Exercise brief: What is the number of lines in the following data that contain "accesses"? Answer with the number alone.

Provided records:
-- ==== Sys2Proof/Machine/Ops.lean ====
section
/-!
DEFINITION. The operations the meanings share: completing an instruction (R107), waiting, taking a trap and returning
from one (R72, R356, R361, R362, R260), the token gate of an extended form (R24, R215, R222), and scalar accesses
(R119, R175).
-/
namespace Sys2Proof.Machine

/-! ## Completing and waiting -/

/-- The instruction of `n` bytes is complete: the next one follows it. -/
def Hart.done (h : Hart) (n : Nat) : Hart :=
  { h with
    pc := h.pc + BitVec.ofNat 64 n, wait := none, await := none, dual := none, remote := [], under := [], part := none }

def State.retire (s : State) (n : Nat) : State := s.setMe (s.me.done n)

/-- As `retire`, for a vector-stream instruction that is a convoy of its own: a convoy that completes sets VSTART to 0 (R72). -/
def State.vretire (s : State) (n : Nat) : State :=
  let h := s.me
  s.setMe ({ h with csr := { h.csr with vstart := 0 } }.done n)

/-- An acquire: the words the hart's fetch keeps are from before it (R48). -/
def Hart.acquired (h : Hart) : Hart := { h with fetched := h.fetched.map (fun e => (e.1, e.2.1, true)) }

/-- A control transfer: words kept from before an acquire are fetched anew (R48). -/
def Hart.refetched (h : Hart) : Hart := { h with fetched := h.fetched.filter (fun e => !e.2.2) }

/-- The next convoy is at `a`. -/
def State.jump (s : State) (a : W64) : State :=
  s.setMe { s.me.refetched with pc := a, wait := none, dual := none, remote := [], under := [], part := none }

/-- A scalar result is written and the instruction of `n` bytes completes. -/
def State.wr (s : State) (n : Nat) (d : BitVec 5) (v : W64) : State := s.setMe ((s.me.setReg d v).done n)

/-- What waits can be for, as wait kinds. -/
def wToken : Nat := 1
def wQueue : Nat := 2
def wFull : Nat := 3
def wBarrier : Nat := 4
def wRemote : Nat := 5
def wBarl : Nat := 6
def wPhase : Nat := 7
def wLaunch : Nat := 8
def wRound : Nat := 9
def wColl : Nat := 10
def wMatt : Nat := 11
def wUnit : Nat := 12
def wStore : Nat := 13
def wOrder : Nat := 14
def wMatrix : Nat := 15
def wExchange : Nat := 16
def wExit : Nat := 17
def wSystem : Nat := 18
def wLog : Nat := 19
def wCoord : Nat := 20
/-- A MATT whose rows had come when the hart's team was swapped out (R18). -/
def wGrant : Nat := 21
/-- An XOPEN that waits, one whose stream was opened as its team was swapped out, and an XROUND whose round had completed
when its group was released (R18). -/
def wOpen : Nat := 22
def wOpened : Nat := 23
def wRounded : Nat := 24

/-- The hart waits; what it has already done is kept. -/
def State.hold (s : State) (kind : Nat) : State :=
  s.setMe { s.me with wait := some { s.me.wait.getD ⟨kind, 0, 0⟩ with kind := kind } }

/-- The hart waits, having done what `a` and `b` record. -/
def State.holdAt (s : State) (kind a b : Nat) : State := s.setMe { s.me with wait := some ⟨kind, a, b⟩ }

/-! ## Taking a trap -/

/-- The causes that TDELEG can delegate (R52, R53). -/
def delegable (c : Nat) : Bool := [0x03, 0x04, 0x08, 0x0B, 0x0C, 0x0D, 0x0E, 0x10, 0x17].contains c

/-- TDELEG keeps only these bits (R52). -/
def tdelegMask : W64 := 0x817918

def delegated (s : State) (c : Nat) : Bool :=
  delegable c && (s.ctx s.myPkg s.me.ctx).tdeleg.getLsbD c

/-- The interrupted code's attachment is frozen; the handler starts with none (R260), and waits for nothing. -/
def Hart.freeze (h : Hart) : Hart := { h with att := none, frozen := h.att :: h.frozen, await := none }

/-- The handler's own attachment goes, its pending flags folded in, and the frozen one returns (R258, R260). -/
def Hart.thaw (h : Hart) : Hart :=
  let h1 := match h.att with | none => h | some a => h.orFlags a.flags
  match h1.frozen with
  | [] => { h1 with att := none }
  | f :: r => { h1 with att := f, frozen := r }

/-- The hart's own attachment still has commands. -/
def Hart.busy (h : Hart) : Bool := match h.att with | none => false | some a => !a.queue.isEmpty

/-- A trap record joins those waiting at a system hart (R356). -/
def queueRec (s : State) (k : Nat) (r : TrapRec) : State :=
  s.setHart k { s.hart k with recs := (s.hart k).recs ++ [r] }

/-- Bits of TSTATUS (R359). -/
def tsSrv : Nat := 11
def tsNest : Nat := 12
def tsSelf : Nat := 13

/-- A trap of a system hart's own instruction (R361). -/
def systemTrap (c : Nat) (pc v : W64) (s : State) : State :=
  let r := s.me.sys
  if r.tstatus.getLsbD tsNest then
    let s1 := match s.me.serving with | none => s | some rec => endContext s s.myPkg rec.ctx
    let h := s1.me
    s1.setMe { h with
      sys := { h.sys with
        tcause := BitVec.ofNat 8 c, tpc := pc, tval := v, bank := {}
        tstatus := (r.tstatus &&& ~~~(0x1800#64)) ||| 0x2000#64 }
      serving := none, att := none, frozen := []
      pc := r.tvec, dual := none, wait := none, remote := [], under := [], part := none }
  else
    let h := s.me.freeze
    s.setMe { h with
      sys := { r with
        tcause := BitVec.ofNat 8 c, tpc := pc, tval := v
        tstatus := (r.tstatus &&& 0xC0FFF#64) ||| 0x3000#64
        bank := ⟨r.tcause, r.tpc, r.tval, r.tstatus, r.ctxid⟩ }
      pc := r.tvec, dual := none, wait := none, remote := [], under := [], part := none }

/-- Taking a trap with cause `c`, value `v` and restart address `pc` (R72, R356): delegated to UHADDR, or queued at
the system hart of the die, or R361 for a system hart. -/
def raiseAt (pc : W64) (c : Nat) (v : W64) (s : State) : State :=
  let h := s.me
  if h.system then systemTrap c pc v s
  else if delegated s c && !h.inUser then
    s.setMe { h.freeze with
      csr := { h.csr with ucause := BitVec.ofNat 8 c, upc := pc, uval := v }
      inUser := true, pc := h.csr.uhaddr, dual := none, wait := none, remote := [], under := [], part := none }
  else
    queueRec (s.setMe { h.freeze with
      stat := .stopped, pc := pc, dual := none, wait := none, remote := [], under := [], part := none })
      (servantOf s.cur)
      { hart := s.cur, cause := c, pc := pc, val := v, uh := h.inUser, log := false, eng := false, cls := h.cls
        ctx := h.ctx, launch := h.launch, mid := h.mid }

/-- Raise(cause, val) of R72: the restart address is that of the convoy or of its DUAL prefix. -/
def raise (c : Nat) (v : W64) (s : State) : State := raiseAt s.me.restart c v s

/-! ## Returning (R362) -/

/-- URET: `len` is not used, the next convoy is at UPC. -/
def returnUser (s : State) : State :=
  let h := s.me
  if !h.inUser then s.jump h.csr.upc
  else if h.busy then s.hold wMatrix
  else (s.setMe { h.thaw with inUser := false }).jump h.csr.upc

/-- A failed token re-emitted from the copy that failed; of those above it nothing counts as done (R224, R362). -/
def Token.again (t : Token) : Token :=
  { t with pending := true, failed := false, done := t.done.filter (fun j => decide (j < t.failJ)) }

/-- What ERET does to the served hart: s1-s15 back under WB, the token re-emitted under RC, the attachment thawed. -/
def Hart.served (sys g : Hart) : Hart :=
  let ts := sys.sys.tstatus
  let g1 := if ts.getLsbD 15 then
      (range 1 16).foldl (fun g i => g.setReg (BitVec.ofNat 5 i) (sys.reg (BitVec.ofNat 5 i))) g else g
  let k := sys.sys.tval.toNat % 8
  let g2 := if ts.getLsbD 20 && (g1.token k).work.isSome then
      g1.setToken k (g1.token k).again else g1
  { g2.thaw with stat := .running, pc := sys.sys.tpc }

/-- The served hart continues (R362, R358), wherever its team is by then. -/
def resumeServed (s : State) (r : TrapRec) : State := updMember s r.launch r.mid (Hart.served s.me)

/-- ERET of `len` bytes. -/
def returnSystem (len : Nat) (s : State) : State :=
  let h := s.me
  let r := h.sys
  if r.tstatus.getLsbD tsNest then
    if h.busy then s.hold wMatrix
    else
      (s.setMe { h.thaw with
        sys := { r with
          tcause := r.bank.cause, tpc := r.bank.pc, tval := r.bank.val, tstatus := r.bank.status
          ctxid := r.bank.ctx, bank := {} } }).jump r.bank.pc
  else if !r.tstatus.getLsbD tsSrv then (s.setMe h.refetched).retire len
  else if h.busy then s.hold wMatrix
  else
    let s1 := if r.tstatus.getLsbD 16 || r.tstatus.getLsbD 17 then s
      else match h.serving with | none => s | some rec => resumeServed s rec
    let g := s1.me
    (s1.setMe { g.thaw.refetched with
      serving := none, sys := { g.sys with tstatus := g.sys.tstatus &&& ~~~(0x800#64) } }).retire len

/-! ## Token waits -/

/-- A wait on token k that finds it failed raises Copy and makes it complete (R222, R215); an addition or deadline it
owes is raised instead (R209, R331). -/
def tokenTrap (k : Nat) (s : State) : State :=
  let t := s.me.token k
  if t.failed then raise 0x16 (BitVec.ofNat 64 k) (s.setMe (s.me.setToken k { t with failed := false }))
  else match t.owed with
    | none => s
    | some (c, v) => raise c v (s.setMe (s.me.setToken k { t with owed := none }))

/-- Token k ends a wait with a trap. -/
def Token.bad (t : Token) : Bool := t.failed || t.owed.isSome

/-- A wait on every token of a mask: stop here, or go on with the flags the tokens bring (R24, R215, R353). -/
def gate (wtk : Nat) (s : State) : Except State State :=
  if wtk % 256 = 0 then .ok s
  else
    let h := s.me
    let ks := (span 0 8).filter (fun k => wtk.testBit k)
    if ks.any (fun k => (h.token k).pending) then .error (s.hold wToken)
    else match ks.find? (fun k => (h.token k).bad) with
      | some k => .error (tokenTrap k s)
      | none =>
        if ks.all (fun k => (h.token k).flags == 0) then .ok s
        else .ok (s.setMe (ks.foldl (fun h k =>
          (h.orFlags (h.token k).flags).setToken k { h.token k with flags := 0 }) h))

/-- A control-stream instruction: its tokens first, then its effect. -/
def gated (wtk : Nat) (s : State) (k : State → State) : Out :=
  match gate wtk s with
  | .error t => .next t
  | .ok t => .next (k t)

def scalar (x : Option Ext) (s : State) (k : State → State) : Out := gated (wtkOf x) s k

/-- A PRIV instruction (R47, R374): Privilege outside privileged mode, with the address of word 0. -/
def privileged (x : Option Ext) (s : State) (k : State → State) : Out :=
  if s.me.system then scalar x s k else .next (raise 0x15 s.me.pc s)

/-! ## Scalar accesses -/

/-- A request of the executing hart to the module of a byte: kind 0 load, 1 store, 2 ATOM, 3 CAS (R173). -/
def request (s : State) (kind : Nat) (l : Loc) (n fn v cmp : Nat) : RemoteOp where
  hart := s.cur
  core := s.myCore
  pkg := (l.glob.getD (0, 0)).1
  keys := keyRun l.key n
  kind := kind
  fn := fn
  val := v % 2 ^ (8 * n)
  cmp := cmp % 2 ^ (8 * n)
  state := 0
  result := 0
  flags := 0
  born := s.seq
  slot := s.me.ctx
  vas := match l.glob with | none => [] | some (_, va) => span va n

/-- Access `j` of the instruction goes to another module, and the hart waits. -/
def ask (s : State) (j : Nat) (op : RemoteOp) : State :=
  (newRemote (s.setMe { s.me with remote := s.me.remote.put j ⟨s.seq, none⟩ }) op).hold wRemote

/-- A load of `n` bytes at `a` aligned to `al` with the rights of a load: stop here, or the state to go on with and
the value (R119, R173, R371). -/
def scalarLoad (s : State) (a n al : Nat) : Except State (State × Nat) :=
  match s.me.remote.find 0 with
  | some w => (match w.ready with
    | none => .error (s.hold wRemote)
    | some v => .ok (s, v.1))
  | none =>
    match scalarLoc s s.cur a n al rR with
    | .error t => .error (raise t.1 t.2 s)
    | .ok l =>
      if eccHit s l.key n then .error (raise cUncorrectable (BitVec.ofNat 64 a) s)
      else if l.foreign s.myPkg then
        .error (ask s 0 (request s 0 l n 0 0 0))
      else
        let s1 := pin s l.key
        .ok (s1, readLoc s1 s1.myCore s1.me.ctx l n)

/-- A store of the low `n` bytes of `v` (R119, R177, R201, R257, R371). -/
def scalarStore (s : State) (a n al v : Nat) : Except State State :=
  match scalarLoc s s.cur a n al rW with
  | .error t => .error (raise t.1 t.2 s)
  | .ok l =>
    if eccStoreHit s l.key n then .error (raise cUncorrectable (BitVec.ofNat 64 a) s)
    else if ownLogCovers s s.cur l n || matrixReads s.me l.key n then .error (s.hold wStore)
    else if l.foreign s.myPkg then
      .ok (newRemote s (request s 1 l n 0 v 0))
    else .ok (putMem (pin s l.key) l.key n v)

/-- A scalar instruction that may stop: its tokens, then an effect that either stops or completes. -/
def scalarE (x : Option Ext) (s : State) (k : State → Except State State) : Out :=
  scalar x s (fun s => match k s with | .error t => t | .ok t => t)

end Sys2Proof.Machine
end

Answer below: 2